Assignment: Storing Geographic Data in a Multi-CRS Table

File-based spatial data formats, such as shapefiles, can only store the geometries using a single CRS. Using PostGIS opens up the possibility of storing each feature’s geometry in a different CRS. One use case would be to store each feature in a locally appropriate coordinate system.

For example, the United States covers a large area. In storing data for the United States, you have to choose between using a continental projection (or lat-long coordinates) that would be inappropriate for urban and regional mapping, or choosing locally appropriate projections and transforming to a continental projection when mapping at that scale. In a file-based data format, each of those local projections would need to be in a separate file. In PostGIS, they can all be in one table, and transformed when necessary to a common CRS.

Pennsylvania has two State Plane zones, North and South. For this exercise, you will load the county data from Census layers on the Kropotkin server into a multi-CRS table, and use it in QGIS.
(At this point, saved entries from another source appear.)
-- ==== Sys2Proof/Laws/State.lean ====
section
/-!
SUPPORT. What each register update does to each field of State, one lemma a field, so that no proof unfolds an update.
-/

namespace Sys2Proof.Machine

variable (s : State)

@[simp] theorem State.setIll_done (b : Bool) : (s.setIll b).done = s.done := rfl
@[simp] theorem State.setIll_zero (b : Bool) : (s.setIll b).zero = s.zero := rfl
@[simp] theorem State.setIll_ill (b : Bool) : (s.setIll b).ill = b := rfl
@[simp] theorem State.setIll_gen (b : Bool) : (s.setIll b).gen = s.gen := rfl
@[simp] theorem State.setIll_deg (b : Bool) : (s.setIll b).deg = s.deg := rfl
@[simp] theorem State.setIll_k (b : Bool) : (s.setIll b).k = s.k := rfl
@[simp] theorem State.setIll_total (b : Bool) : (s.setIll b).total = s.total := rfl
@[simp] theorem State.setIll_data (b : Bool) : (s.setIll b).data = s.data := rfl
@[simp] theorem State.setIll_fcs (b : Bool) : (s.setIll b).fcs = s.fcs := rfl
@[simp] theorem State.setIll_result (b : Bool) : (s.setIll b).result = s.result := rfl
@[simp] theorem State.setIll_op (b : Bool) : (s.setIll b).op = s.op := rfl
@[simp] theorem State.setIll_cur (b : Bool) : (s.setIll b).cur = s.cur := rfl
@[simp] theorem State.setIll_fault (b : Bool) : (s.setIll b).fault = s.fault := rfl
@[simp] theorem State.setIll_params (b : Bool) : (s.setIll b).params = s.params := rfl
@[simp] theorem State.setIll_pending (b : Bool) : (s.setIll b).pending = s.pending := rfl
@[simp] theorem State.setIll_returned (b : Bool) : (s.setIll b).returned = s.returned := rfl

@[simp] theorem State.setOperationFlags_done (rem : Nat) : (s.setOperationFlags rem).done = true := rfl
@[simp] theorem State.setOperationFlags_zero (rem : Nat) : (s.setOperationFlags rem).zero = zeroFlag rem := rfl
@[simp] theorem State.setOperationFlags_ill (rem : Nat) : (s.setOperationFlags rem).ill = false := rfl
@[simp] theorem State.setOperationFlags_gen (rem : Nat) : (s.setOperationFlags rem).gen = s.gen := rfl
@[simp] theorem State.setOperationFlags_deg (rem : Nat) : (s.setOperationFlags rem).deg = s.deg := rfl
@[simp] theorem State.setOperationFlags_k (rem : Nat) : (s.setOperationFlags rem).k = s.k := rfl
@[simp] theorem State.setOperationFlags_total (rem : Nat) : (s.setOperationFlags rem).total = s.total := rfl
@[simp] theorem State.setOperationFlags_data (rem : Nat) : (s.setOperationFlags rem).data = s.data := rfl
@[simp] theorem State.setOperationFlags_fcs (rem : Nat) : (s.setOperationFlags rem).fcs = s.fcs := rfl
@[simp] theorem State.setOperationFlags_result (rem : Nat) : (s.setOperationFlags rem).result = s.result := rfl
@[simp] theorem State.setOperationFlags_op (rem : Nat) : (s.setOperationFlags rem).op = s.op := rfl
@[simp] theorem State.setOperationFlags_cur (rem : Nat) : (s.setOperationFlags rem).cur = s.cur := rfl
@[simp] theorem State.setOperationFlags_fault (rem : Nat) : (s.setOperationFlags rem).fault = s.fault := rfl
@[simp] theorem State.setOperationFlags_params (rem : Nat) : (s.setOperationFlags rem).params = s.params := rfl
@[simp] theorem State.setOperationFlags_pending (rem : Nat) : (s.setOperationFlags rem).pending = s.pending := rfl
@[simp] theorem State.setOperationFlags_returned (rem : Nat) : (s.setOperationFlags rem).returned = s.returned := rfl

@[simp] theorem State.setGen_done (v : Word) : (s.setGen v).done = s.done := rfl
@[simp] theorem State.setGen_zero (v : Word) : (s.setGen v).zero = s.zero := rfl
@[simp] theorem State.setGen_ill (v : Word) : (s.setGen v).ill = s.ill := rfl
@[simp] theorem State.setGen_gen (v : Word) : (s.setGen v).gen = v := rfl
@[simp] theorem State.setGen_deg (v : Word) : (s.setGen v).deg = s.deg := rfl
@[simp] theorem State.setGen_k (v : Word) : (s.setGen v).k = s.k := rfl
@[simp] theorem State.setGen_total (v : Word) : (s.setGen v).total = s.total := rfl
@[simp] theorem State.setGen_data (v : Word) : (s.setGen v).data = s.data := rfl
@[simp] theorem State.setGen_fcs (v : Word) : (s.setGen v).fcs = s.fcs := rfl
@[simp] theorem State.setGen_result (v : Word) : (s.setGen v).result = s.result := rfl
@[simp] theorem State.setGen_op (v : Word) : (s.setGen v).op = s.op := rfl
@[simp] theorem State.setGen_cur (v : Word) : (s.setGen v).cur = s.cur := rfl
@[simp] theorem State.setGen_fault (v : Word) : (s.setGen v).fault = s.fault := rfl
@[simp] theorem State.setGen_params (v : Word) : (s.setGen v).params = s.params := rfl
@[simp] theorem State.setGen_pending (v : Word) : (s.setGen v).pending = s.pending := rfl
@[simp] theorem State.setGen_returned (v : Word) : (s.setGen v).returned = s.returned := rfl

@[simp] theorem State.setCfg_done (v : Word) : (s.setCfg v).done = s.done := rfl
@[simp] theorem State.setCfg_zero (v : Word) : (s.setCfg v).zero = s.zero := rfl
@[simp] theorem State.setCfg_ill (v : Word) : (s.setCfg v).ill = s.ill := rfl
@[simp] theorem State.setCfg_gen (v : Word) : (s.setCfg v).gen = s.gen := rfl
@[simp] theorem State.setCfg_deg (v : Word) : (s.setCfg v).deg = cfgDeg v := rfl
@[simp] theorem State.setCfg_k (v : Word) : (s.setCfg v).k = cfgK v := rfl
@[simp] theorem State.setCfg_total (v : Word) : (s.setCfg v).total = cfgTotal v := rfl
@[simp] theorem State.setCfg_data (v : Word) : (s.setCfg v).data = s.data := rfl
@[simp] theorem State.setCfg_fcs (v : Word) : (s.setCfg v).fcs = s.fcs := rfl
@[simp] theorem State.setCfg_result (v : Word) : (s.setCfg v).result = s.result := rfl
@[simp] theorem State.setCfg_op (v : Word) : (s.setCfg v).op = s.op := rfl
@[simp] theorem State.setCfg_cur (v : Word) : (s.setCfg v).cur = s.cur := rfl
@[simp] theorem State.setCfg_fault (v : Word) : (s.setCfg v).fault = s.fault := rfl
@[simp] theorem State.setCfg_params (v : Word) : (s.setCfg v).params = s.params := rfl
@[simp] theorem State.setCfg_pending (v : Word) : (s.setCfg v).pending = s.pending := rfl
@[simp] theorem State.setCfg_returned (v : Word) : (s.setCfg v).returned = s.returned := rfl

@[simp] theorem State.setData_done (v : Word) : (s.setData v).done = s.done := rfl
@[simp] theorem State.setData_zero (v : Word) : (s.setData v).zero = s.zero := rfl
@[simp] theorem State.setData_ill (v : Word) : (s.setData v).ill = s.ill := rfl
@[simp] theorem State.setData_gen (v : Word) : (s.setData v).gen = s.gen := rfl
@[simp] theorem State.setData_deg (v : Word) : (s.setData v).deg = s.deg := rfl
@[simp] theorem State.setData_k (v : Word) : (s.setData v).k = s.k := rfl
@[simp] theorem State.setData_total (v : Word) : (s.setData v).total = s.total := rfl
@[simp] theorem State.setData_data (v : Word) : (s.setData v).data = v := rfl
@[simp] theorem State.setData_fcs (v : Word) : (s.setData v).fcs = s.fcs := rfl
@[simp] theorem State.setData_result (v : Word) : (s.setData v).result = s.result := rfl
@[simp] theorem State.setData_op (v : Word) : (s.setData v).op = s.op := rfl
@[simp] theorem State.setData_cur (v : Word) : (s.setData v).cur = s.cur := rfl
@[simp] theorem State.setData_fault (v : Word) : (s.setData v).fault = s.fault := rfl
@[simp] theorem State.setData_params (v : Word) : (s.setData v).params = s.params := rfl
@[simp] theorem State.setData_pending (v : Word) : (s.setData v).pending = s.pending := rfl
@[simp] theorem State.setData_returned (v : Word) : (s.setData v).returned = s.returned := rfl

@[simp] theorem State.setFcs_done (v : Word) : (s.setFcs v).done = s.done := rfl
@[simp] theorem State.setFcs_zero (v : Word) : (s.setFcs v).zero = s.zero := rfl
@[simp] theorem State.setFcs_ill (v : Word) : (s.setFcs v).ill = s.ill := rfl
@[simp] theorem State.setFcs_gen (v : Word) : (s.setFcs v).gen = s.gen := rfl
@[simp] theorem State.setFcs_deg (v : Word) : (s.setFcs v).deg = s.deg := rfl
@[simp] theorem State.setFcs_k (v : Word) : (s.setFcs v).k = s.k := rfl
@[simp] theorem State.setFcs_total (v : Word) : (s.setFcs v).total = s.total := rfl
@[simp] theorem State.setFcs_data (v : Word) : (s.setFcs v).data = s.data := rfl
@[simp] theorem State.setFcs_fcs (v : Word) : (s.setFcs v).fcs = v := rfl
@[simp] theorem State.setFcs_result (v : Word) : (s.setFcs v).result = s.result := rfl
@[simp] theorem State.setFcs_op (v : Word) : (s.setFcs v).op = s.op := rfl
@[simp] theorem State.setFcs_cur (v : Word) : (s.setFcs v).cur = s.cur := rfl
@[simp] theorem State.setFcs_fault (v : Word) : (s.setFcs v).fault = s.fault := rfl
@[simp] theorem State.setFcs_params (v : Word) : (s.setFcs v).params = s.params := rfl
@[simp] theorem State.setFcs_pending (v : Word) : (s.setFcs v).pending = s.pending := rfl
@[simp] theorem State.setFcs_returned (v : Word) : (s.setFcs v).returned = s.returned := rfl

@[simp] theorem State.setResult_done (rem : Nat) : (s.setResult rem).done = s.done := rfl
@[simp] theorem State.setResult_zero (rem : Nat) : (s.setResult rem).zero = s.zero := rfl
@[simp] theorem State.setResult_ill (rem : Nat) : (s.setResult rem).ill = s.ill := rfl
@[simp] theorem State.setResult_gen (rem : Nat) : (s.setResult rem).gen = s.gen := rfl
@[simp] theorem State.setResult_deg (rem : Nat) : (s.setResult rem).deg = s.deg := rfl
@[simp] theorem State.setResult_k (rem : Nat) : (s.setResult rem).k = s.k := rfl
@[simp] theorem State.setResult_total (rem : Nat) : (s.setResult rem).total = s.total := rfl
@[simp] theorem State.setResult_data (rem : Nat) : (s.setResult rem).data = s.data := rfl
@[simp] theorem State.setResult_fcs (rem : Nat) : (s.setResult rem).fcs = s.fcs := rfl
@[simp] theorem State.setResult_result (rem : Nat) : (s.setResult rem).result = BitVec.ofNat 64 rem := rfl
@[simp] theorem State.setResult_op (rem : Nat) : (s.setResult rem).op = s.op := rfl
@[simp] theorem State.setResult_cur (rem : Nat) : (s.setResult rem).cur = s.cur := rfl
@[simp] theorem State.setResult_fault (rem : Nat) : (s.setResult rem).fault = s.fault := rfl
@[simp] theorem State.setResult_params (rem : Nat) : (s.setResult rem).params = s.params := rfl
@[simp] theorem State.setResult_pending (rem : Nat) : (s.setResult rem).pending = s.pending := rfl
@[simp] theorem State.setResult_returned (rem : Nat) : (s.setResult rem).returned = s.returned := rfl

@[simp] theorem State.setDivider_done (d : Divider) : (s.setDivider d).done = s.done := rfl
@[simp] theorem State.setDivider_zero (d : Divider) : (s.setDivider d).zero = s.zero := rfl
@[simp] theorem State.setDivider_ill (d : Divider) : (s.setDivider d).ill = s.ill := rfl
@[simp] theorem State.setDivider_gen (d : Divider) : (s.setDivider d).gen = s.gen := rfl
@[simp] theorem State.setDivider_deg (d : Divider) : (s.setDivider d).deg = s.deg := rfl
@[simp] theorem State.setDivider_k (d : Divider) : (s.setDivider d).k = s.k := rfl
@[simp] theorem State.setDivider_total (d : Divider) : (s.setDivider d).total = s.total := rfl
@[simp] theorem State.setDivider_data (d : Divider) : (s.setDivider d).data = s.data := rfl
@[simp] theorem State.setDivider_fcs (d : Divider) : (s.setDivider d).fcs = s.fcs := rfl
@[simp] theorem State.setDivider_result (d : Divider) : (s.setDivider d).result = s.result := rfl
@[simp] theorem State.setDivider_op (d : Divider) : (s.setDivider d).op = BitVec.ofNat 64 d.op := rfl
@[simp] theorem State.setDivider_cur (d : Divider) : (s.setDivider d).cur = BitVec.ofNat 7 d.cur := rfl
@[simp] theorem State.setDivider_fault (d : Divider) : (s.setDivider d).fault = s.fault := rfl
@[simp] theorem State.setDivider_params (d : Divider) : (s.setDivider d).params = s.params := rfl
@[simp] theorem State.setDivider_pending (d : Divider) : (s.setDivider d).pending = s.pending := rfl
@[simp] theorem State.setDivider_returned (d : Divider) : (s.setDivider d).returned = s.returned := rfl

@[simp] theorem State.setFault_done (f : FaultRecord) : (s.setFault f).done = s.done := rfl
@[simp] theorem State.setFault_zero (f : FaultRecord) : (s.setFault f).zero = s.zero := rfl
@[simp] theorem State.setFault_ill (f : FaultRecord) : (s.setFault f).ill = s.ill := rfl
@[simp] theorem State.setFault_gen (f : FaultRecord) : (s.setFault f).gen = s.gen := rfl
@[simp] theorem State.setFault_deg (f : FaultRecord) : (s.setFault f).deg = s.deg := rfl
@[simp] theorem State.setFault_k (f : FaultRecord) : (s.setFault f).k = s.k := rfl
@[simp] theorem State.setFault_total (f : FaultRecord) : (s.setFault f).total = s.total := rfl
@[simp] theorem State.setFault_data (f : FaultRecord) : (s.setFault f).data = s.data := rfl
@[simp] theorem State.setFault_fcs (f : FaultRecord) : (s.setFault f).fcs = s.fcs := rfl
@[simp] theorem State.setFault_result (f : FaultRecord) : (s.setFault f).result = s.result := rfl
@[simp] theorem State.setFault_op (f : FaultRecord) : (s.setFault f).op = s.op := rfl
@[simp] theorem State.setFault_cur (f : FaultRecord) : (s.setFault f).cur = s.cur := rfl
@[simp] theorem State.setFault_fault (f : FaultRecord) : (s.setFault f).fault = some f := rfl
@[simp] theorem State.setFault_params (f : FaultRecord) : (s.setFault f).params = s.params := rfl
@[simp] theorem State.setFault_pending (f : FaultRecord) : (s.setFault f).pending = s.pending := rfl
@[simp] theorem State.setFault_returned (f : FaultRecord) : (s.setFault f).returned = s.returned := rfl

@[simp] theorem State.setPending_done (as : List Access) : (s.setPending as).done = s.done := rfl
@[simp] theorem State.setPending_zero (as : List Access) : (s.setPending as).zero = s.zero := rfl
@[simp] theorem State.setPending_ill (as : List Access) : (s.setPending as).ill = s.ill := rfl
@[simp] theorem State.setPending_gen (as : List Access) : (s.setPending as).gen = s.gen := rfl
@[simp] theorem State.setPending_deg (as : List Access) : (s.setPending as).deg = s.deg := rfl
@[simp] theorem State.setPending_k (as : List Access) : (s.setPending as).k = s.k := rfl
@[simp] theorem State.setPending_total (as : List Access) : (s.setPending as).total = s.total := rfl
@[simp] theorem State.setPending_data (as : List Access) : (s.setPending as).data = s.data := rfl
@[simp] theorem State.setPending_fcs (as : List Access) : (s.setPending as).fcs = s.fcs := rfl
@[simp] theorem State.setPending_result (as : List Access) : (s.setPending as).result = s.result := rfl
@[simp] theorem State.setPending_op (as : List Access) : (s.setPending as).op = s.op := rfl
@[simp] theorem State.setPending_cur (as : List Access) : (s.setPending as).cur = s.cur := rfl
@[simp] theorem State.setPending_fault (as : List Access) : (s.setPending as).fault = s.fault := rfl
@[simp] theorem State.setPending_params (as : List Access) : (s.setPending as).params = s.params := rfl
@[simp] theorem State.setPending_pending (as : List Access) : (s.setPending as).pending = as := rfl
@[simp] theorem State.setPending_returned (as : List Access) : (s.setPending as).returned = s.returned := rfl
  1. Download the United States counties shapefile from the Census: https://www2.census.gov/geo/tiger/GENZ2016/shp/cb_2016_us_county_500k.zip. Upload it to your localhost PostGIS server.
  2. Using SQL, delete all counties that are not in Pennsylvania.
  3. Remove the SRID from the geometry column* of the table with the following SQL statement:
    ALTER TABLE scratch.<table>
    ALTER COLUMN geom TYPE geometry(MultiPolygon);
    
  4. Transform the geometry of each county based on whether it falls in Pennsylvania State Plane North or State Plane South. A list of which counties fall in which zone is available at https://gist.github.com/fitnr/10795511. If you are on Temple campus, you can also refer to the table public.county_spzone on Kropotkin.
  5. Add this data to QGIS. Note how it appears in the data selection interface. Note whether there are any problems in loading or displaying the data.

To Turn In

  1. A SQL script in one file with the statements that you ran in steps 2, 3, and 4. (I know I gave you the statement in step 3, but include it in your script anyway. We are trying to get in the habit of keeping the complete workflow in one script file.)
  2. A document with your observations from step 5, and a discussion of the pros and cons of storing geometries with different SRIDs in one database table.